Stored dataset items
________________________________________
theorem meets_RemoteStoreIssue : let s := ptr lastWord
    let u := vc0Is (fun v => { v with unacked := [{ id := 7, slot := 0, dests := [.vc (vk0 + 1)] }] }) s
    let tg : Tag := ⟨8, 0, 3⟩
    let k : Kept := { msg := Msg.mk (.vc vk0) (.vc (vk0 + 1)) .request (.store tg lastWord 0 (.release .pkg 0x1000) none) none false, why := .release [7] }
    let q : State := { vc0Is (fun v => { v with kept := [k] }) s with ev := { key := vk0 } }
    (Claim.Good (s.x 5) ∧ Claim.Clear s ∧ s.myVc.countedFull = false ∧ s.fenced .pkg = [] ∧ (s.target s.vk (s.x 5)).isFar = false ∧
      (s.myVc.batches[3]).dests.length < 64) ∧
    (u.fenced .pkg ≠ [] ∧ Claim.Good (u.x 5) ∧ u.myVc.kept = [] ∧ u.myVc.countedFull = false) ∧ ((ptr 0x1007FF9).x 5).toNat % 8 ≠ 0 ∧
    (((ptr 0x1000000000008000).x 5).toNat % 8 = 0 ∧ ¬ Claim.Good ((ptr 0x1000000000008000).x 5)) ∧
    ((q.vc q.ev.key).kept = [k] ∧ (∀ a ∈ (q.vc q.ev.key).unacked, a.id ∉ [7]) ∧ (q.core (q.coreOf q.ev.key)).egress.length < 32) :=
  ⟨⟨good_sendable.1, by unfold Claim.Clear; decide, by decide, by decide, by decide, by decide⟩,
    ⟨by decide, good_sendable.1, by decide, by decide⟩, by decide, ⟨by decide, good_sendable.2.2.2.1⟩, by decide⟩

theorem meets_RemoteStoreHome : let tg : Tag := ⟨8, 2, 3⟩
    let st := fun (p : Word) (k : StoreKind) => Body.store tg p 5 k none
    let gone := vc0Is (fun v => { v with live := false }) (inbox (st 0 .plain))
    let sg := Msg.mk (.vc vk0) (.sig 0) .request (st 0x7FF8 .missed) none false
    let away := Msg.mk (.vc vk0) (.sig 1) .request (st 0x1000000001000000 (.release .die 0x1000)) none false
    let sm := Msg.mk .memory (.vc vk0) .control (.scopeMiss 2 [1, 2, 3, 4]) none false
    let ak := inbox (.ack 8 2 0 false)
    (Claim.Arrives (inbox (st 0x7FF8 .setFull)) (toMe (st 0x7FF8 .setFull)) vk0 ∧ 0x7FF8 + 8 ≤ (inbox (st 0x7FF8 .setFull)).launchLenOf vk0) ∧
    (Claim.Arrives (inbox (st 0x8000 .plain)) (toMe (st 0x8000 .plain)) vk0 ∧ (inbox (st 0x8000 .plain)).launchLenOf vk0 < 0x8000 + 8 ∧
      ((inbox (st 0x8000 .plain)).vc vk0).errs = []) ∧
    (gone.evMsg = some (toMe (st 0 .plain)) ∧ (gone.vc vk0).live = false) ∧
    ((posted sg pair).evMsg = some sg ∧ ((posted sg pair).die 0).failed = false) ∧
    ((posted away pair).net[0]? = some away ∧ (posted away pair).mustMiss away = true) ∧
    ((posted sm pair).evMsg = some sm ∧ ((posted sm pair).vc vk0).live = true ∧ ((posted sm pair).vc vk0).place.isSome = true ∧
      ((posted sm pair).core ((posted sm pair).coreOf vk0)).latchQ = [] ∧ ((posted sm pair).vc vk0).smring.getLsbD 7 = false ∧
      Memory.word (posted sm pair).mem (lmAddr ((posted sm pair).coreOf vk0) 0xF2FE0) = 0) ∧
    (ak.evMsg = some (toMe (.ack 8 2 0 false)) ∧ FMap.get? (ak.vc vk0).run 3 = none) :=
  ⟨⟨arrives_of (by decide), by decide⟩, ⟨arrives_of (by decide), by decide⟩, by decide, by decide, by decide, by decide, by decide⟩

/-- Token entry 63 of the virtual core, taken by the slot in generation 1. -/
def tokens (t : TokState) (s : State) : State := s.updMyVc (fun v => { v with tokens := [(63, { valid := true, gen := 1, slot := 0, st := t })] })
theorem meets_TokenInstructions : let s := ptr lastWord 0 0xFC1
    let x : TokState → Token := fun t => { valid := true, gen := 1, slot := 0, st := t }
    (Claim.Good (s.x 5) ∧ Claim.Clear s ∧ s.myVc.countedFull = false ∧ s.myVc.tokenEntry = some 0) ∧
    base.myVc.recognise 0x5 = .foreign ∧ (tokens .landed s).myVc.recognise 0xFC0 = .stale ∧
    (∀ t ∈ [TokState.pending, .landed, .expired], (tokens t s).myVc.recognise 0xFC1 = .live 63 (x t) ∧ ((tokens t s).x 7).toNat % 65536 = 0xFC1 ∧
      Claim.Good ((tokens t s).x 5) ∧ Claim.Clear (tokens t s) ∧ (tokens t s).myVc.countedFull = false) ∧
    ((s.target s.vk (s.x 5)).isSig = false ∧ (x .pending).deps = []) ∧ (tokens .landed s).myVc.tokenEntry = some 0 := by
  unfold Claim.Good Claim.Clear; decide

/-- A store to the last word, held on token 0xFC1. -/
def heldBody : Body := .store ⟨8, 2, 3⟩ 0x7FF8 5 .plain (some 0xFC1)
def holding (n : Nat) (s : State) : State := vc0Is (fun v => { v with holdQ := List.replicate n ⟨toMe heldBody, some 0xFC1, false, false⟩ }) s
theorem meets_HeldStores : let s := inbox heldBody
    let f := vc0Is (fun v => { v with holdQ := List.replicate 32 ⟨Msg.mk (.sig 1) (.vc vk0) .request heldBody none false, some 0xFC1, false, false⟩ }) s
    let w := fun (b : Body) => holding 1 (inbox b)
    let r := tokens .pending (inbox (.refusal heldBody))
    let d : State := { tokens .pending pair with dies := [(0, { up := true, cyc := 0x40000 })], ev := { key := vk0, ix := 63 } }
    (Claim.Arrives s (toMe heldBody) vk0 ∧ (s.vc vk0).holdQ.length < 32) ∧ (Claim.Arrives f (toMe heldBody) vk0 ∧ 32 ≤ (f.vc vk0).holdQ.length) ∧
    (∀ b ∈ [Body.release 0xFC1, .expiry 0xFC1], (w b).evMsg = some (toMe b) ∧ ((w b).vc vk0).live = true ∧ ((w b).vc vk0).place.isSome = true ∧
      ((w b).vc vk0).holdQ = [⟨toMe heldBody, some 0xFC1, false, false⟩] ∧ (w b).heldOnWay (.vc (vk0 + 1)) (.vc vk0) 0xFC1 = false ∧
      0x7FF8 + 8 ≤ (w b).launchLenOf vk0 ∧ ((w b).vc vk0).errs = []) ∧
    (r.evMsg = some (toMe (.refusal heldBody)) ∧ (r.vc vk0).live = true ∧ (r.vc vk0).recognise 0xFC1 = .live 63 { valid := true, gen := 1, slot := 0, st := .pending } ∧
      (r.vc vk0).kept = []) ∧
    (d.tokenDue d.ev.key d.ev.ix = true ∧ (d.slot (slotKey d.ev.key 0)).st = .issuing) :=
  ⟨⟨arrives_of (by decide), by decide⟩, ⟨arrives_of (by decide), by decide⟩, by decide, by decide, by decide⟩

theorem meets_Batches : let b := my (fun v => { v with batches := v.batches.set 3 { dests := [.vc (vk0 + 1)] } })
    let s := inbox (.close 7 3)
    let e := vc0Is (fun v => { v with errs := [⟨.vc (vk0 + 1), 3, 1, false⟩] }) s
    let c : Close := { id := 7, bt := 3, epoch := 0, slot := 0, wait := 1 }
    let r := fun (e : Nat) => slotIs (fun sl => { sl with hold := some (.close 7 5) }) (vc0Is (fun v => { v with closes := [c] }) (inbox (.summary 7 (BitVec.ofNat 16 e))))
    (base.me.hold = none ∧ base.myVc.closes = [] ∧ (base.myVc.batches[3]).dests = [] ∧ (base.myVc.batches[3]).bcast = false ∧
      (base.myVc.batches[3]).bits = 0 ∧ base.myVc.unacked = []) ∧
    (b.me.hold = none ∧ b.myVc.closes = [] ∧ (b.myVc.batches[3]).dests = [.vc (vk0 + 1)] ∧ (b.myVc.batches[3]).bcast = false ∧ Claim.Clear b) ∧
    Claim.Arrives s (toMe (.close 7 3)) vk0 ∧ (Claim.Arrives e (toMe (.close 7 3)) vk0 ∧ ∀ r ∈ (e.vc vk0).errs, r.shared = false) ∧
    (∀ e ∈ [0, 1], (r e).evMsg = some (toMe (.summary 7 (BitVec.ofNat 16 e))) ∧ ((r e).vc vk0).closes = [c] ∧
      ((r e).slot slot0).hold = some (.close 7 5) ∧ ((r e).vc vk0).unacked = []) ∧ c.todo = [] ∧ c.bits ||| 0 = 0 ∧ c.bits ||| 1 ≠ 0 :=
  ⟨by decide, ⟨by decide, by decide, by decide, by decide, by unfold Claim.Clear; decide⟩, arrives_of (by decide),
    ⟨arrives_of (by decide), by decide⟩, by decide, by decide, by decide, by decide⟩

theorem meets_RemoteAtomics : let s := ptr lastWord
    let b := fun (dup : Bool) => Body.atomic 7 3 65535 1 0x7FF8 .add 1 0 dup
    let c := vc0Is (fun v => { v with cache := [(sourceCore (.vc (vk0 + 1)) 1, { results := [(65535, 9, 0)] })] }) (inbox (b true))
    let r := fun (st : Nat) => slotIs (fun sl => { sl with hold := some (.atomic 7 5 lastWord) }) (inbox (.atomicReply 7 0 st 5 0))
    let seen := fun (s : State) => (FMap.getD (s.vc vk0).cache (sourceCore (.vc (vk0 + 1)) 1) {}).results.find? (fun r => r.1 == 65535)
    (s.me.hold = none ∧ Claim.Good (s.x 5) ∧ Claim.Clear s) ∧
    (∀ dup, Claim.Arrives (inbox (b dup)) (toMe (b dup)) vk0 ∧ seen (inbox (b dup)) = none ∧ 0x7FF8 + 8 ≤ (inbox (b dup)).launchLenOf vk0) ∧
    (Claim.Arrives c (toMe (b true)) vk0 ∧ seen c = some (65535, 9, 0)) ∧
    ∀ st ∈ [0, 1, 2], (r st).evMsg = some (toMe (.atomicReply 7 0 st 5 0)) ∧ ((r st).slot slot0).hold = some (.atomic 7 5 lastWord) ∧
      ((r st).vc vk0).holds = [] :=
  ⟨⟨by decide, good_sendable.1, by unfold Claim.Clear; decide⟩,
    fun dup => match dup with
      | true => ⟨arrives_of (by decide), by decide⟩
      | false => ⟨arrives_of (by decide), by decide⟩,
    ⟨arrives_of (by decide), by decide⟩, by decide⟩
________________________________________
# DIRECTIONS
Extract from the records above the lines from the one containing "good_sendable.2.2.2.1⟩, by decide⟩" to the one containing "let gone := vc0Is", both lines included, exactly as they appear and with nothing else.

# EXPECTED ANSWER
    ⟨by decide, good_sendable.1, by decide, by decide⟩, by decide, ⟨by decide, good_sendable.2.2.2.1⟩, by decide⟩

theorem meets_RemoteStoreHome : let tg : Tag := ⟨8, 2, 3⟩
    let st := fun (p : Word) (k : StoreKind) => Body.store tg p 5 k none
    let gone := vc0Is (fun v => { v with live := false }) (inbox (st 0 .plain))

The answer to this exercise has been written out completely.